Please tally how many lines in the entries below include the word "with", giving only the number.

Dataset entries
# # # # # # #

-- ==== Sys2Proof/Machine/Dispatch.lean ====
section
/-! DEFINITION. One arm per instruction. -/

namespace Sys2Proof.Machine

def exec (i : Instr) (s : State) : Host.Outcome State Fault Refusal :=
  match i with
  | .reset => Sys2Proof.Machine.execReset s
  | .rxByte b => Sys2Proof.Machine.execRxByte b s
  | .txDatagram d => Sys2Proof.Machine.execTxDatagram d s
  | .dNEnd => Sys2Proof.Machine.execDNEnd s
  | .dNEsc => Sys2Proof.Machine.execDNEsc s
  | .dNData b => Sys2Proof.Machine.execDNData b s
  | .dEEscEnd => Sys2Proof.Machine.execDEEscEnd s
  | .dEEscEsc => Sys2Proof.Machine.execDEEscEsc s
  | .dEBad b => Sys2Proof.Machine.execDEBad b s
  | .eEnd => Sys2Proof.Machine.execEEnd s
  | .eEsc => Sys2Proof.Machine.execEEsc s
  | .eLit b => Sys2Proof.Machine.execELit b s

end Sys2Proof.Machine
end

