theorem Link.selects_txDatagram (l : Link) (d : List Byte) : l.Selects (.txDatagram d) :=
  .inl ⟨0x200#10, d, rfl⟩

/-- What completes is selected. -/
theorem Link.selects_of_runs {p : Params} {k : Nat} {i : Instr} {l l' : Link} (h : Link.runs p k i l = .ok l') :
    l.Selects i := by
  cases ha : Agent.of i with
  | rx =>
    obtain ⟨rfl, _⟩ | ⟨b, rfl, _⟩ | ⟨b, rfl, _⟩ := Link.runs_rx_cases ha h
    · exact .inl ⟨0x000#10, [], rfl⟩
    · exact .inl ⟨_, [], decodeCmd_rxWord b⟩
    · exact .inr (.inl ⟨b, rfl⟩)
  | tx =>
    cases i with
    | txDatagram d => exact l.selects_txDatagram d
    | eEnd => exact .inr (.inr ⟨END, rfl⟩)
    | eEsc => exact .inr (.inr ⟨ESC, rfl⟩)
    | eLit b => exact .inr (.inr ⟨b, by rw [decodeEByte, (onERow_ok.mp h).1]⟩)
    | _ => cases ha

/-- No command is refused as a row that is not selected. -/
theorem Link.runs_command_ne_rowNotSelected {w : BitVec 10} {d : List Byte} {i : Instr}
    (hi : decode (.cmd w d) = .ok i) (p : Params) (k : Nat) (l : Link) :
    Link.runs p k i l ≠ .error .rowNotSelected := by
  cases i with
  | reset => simp [Link.runs]
  | rxByte b => simp [Link.runs]
  | txDatagram d =>
    simp only [Link.runs]
    split <;> simp
  | _ => cases encode_of_decodeCmd hi

/-- The instruction of a datagram byte is the row of that byte on it. -/
theorem Link.runs_decodeEByte_eq (p : Params) (k : Nat) (l : Link) (b : Byte) :
    Link.runs p k (decodeEByte b) l = l.onERow (eRowOf b) b (sub b) := by
  rw [decodeEByte_eq, sub, eRowOf_eq]
  split_ifs with hEnd hEsc
  · rw [hEnd]; rfl
  · rw [hEsc]; rfl
  · rfl

/-- The substitution that a datagram byte selects runs on its own (log entry 6). -/
theorem Link.runs_decodeEByte (p : Params) (k : Nat) (l : Link) (b : Byte) :
    Link.runs p k (decodeEByte b) l = .ok { l with subTrace := l.subTrace ++ sub b } := by
  rw [Link.runs_decodeEByte_eq]
  exact onERow_ok.mpr ⟨rfl, rfl⟩

/-- A row is refused as not selected exactly when it is not. -/
theorem Link.runs_rowNotSelected_iff {p : Params} {k : Nat} {i : Instr} {l : Link} :
    Link.runs p k i l = .error .rowNotSelected ↔ ¬ l.Selects i := by
  constructor
  · rintro h (⟨w, d, hi⟩ | ⟨b, rfl⟩ | ⟨b, rfl⟩)
    · exact Link.runs_command_ne_rowNotSelected hi p k l h
    · rw [Link.runs_decodeKey] at h; cases h
    · rw [Link.runs_decodeEByte] at h; cases h
  · intro hnot
    cases h : Link.runs p k i l with
    | ok l' => exact absurd (Link.selects_of_runs h) hnot
    | error r =>
      obtain ⟨_, d, rfl, _⟩ | rfl := Link.runs_error_cases h
      · exact absurd (l.selects_txDatagram d) hnot
      · rfl

/-- Settles O29: `Link.runs` refuses a long datagram and a row that is not selected, and nothing else. -/
theorem readyInstanceRefusesOnlyByName : Obligations.ReadyInstanceRefusesOnlyByName := by
  intro i s l h
  refine ⟨?_, ?_, fun r hr => (Link.runs_error_cases ((exec_refused_iff h).mp hr)).imp_left And.left⟩
  · simp [exec_refused_iff h, Link.runs_txTooLong_iff, txTooLong_iff]
  · simp [exec_refused_iff h, Link.runs_rowNotSelected_iff, Link.Selects]

end Sys2Proof.Machine
end

section
/-! ## When a datagram is emitted (40_decoder R89) -/

namespace Sys2Proof.Machine

theorem Link.rxOut_of_trace_eq {l l' : Link} (h : l'.trace = l.trace) : l'.rxOut = l.rxOut := by
  rw [Link.rxOut, h, Link.rxOut]

/-- An event is no record of rx_out. -/
theorem Link.rxOut_of_ev {l l' : Link} {e : Event} (h : l'.trace = l.trace ++ [.ev e]) : l'.rxOut = l.rxOut := by
  simp [Link.rxOut, h]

# # # # # # #

- [Task answer] 7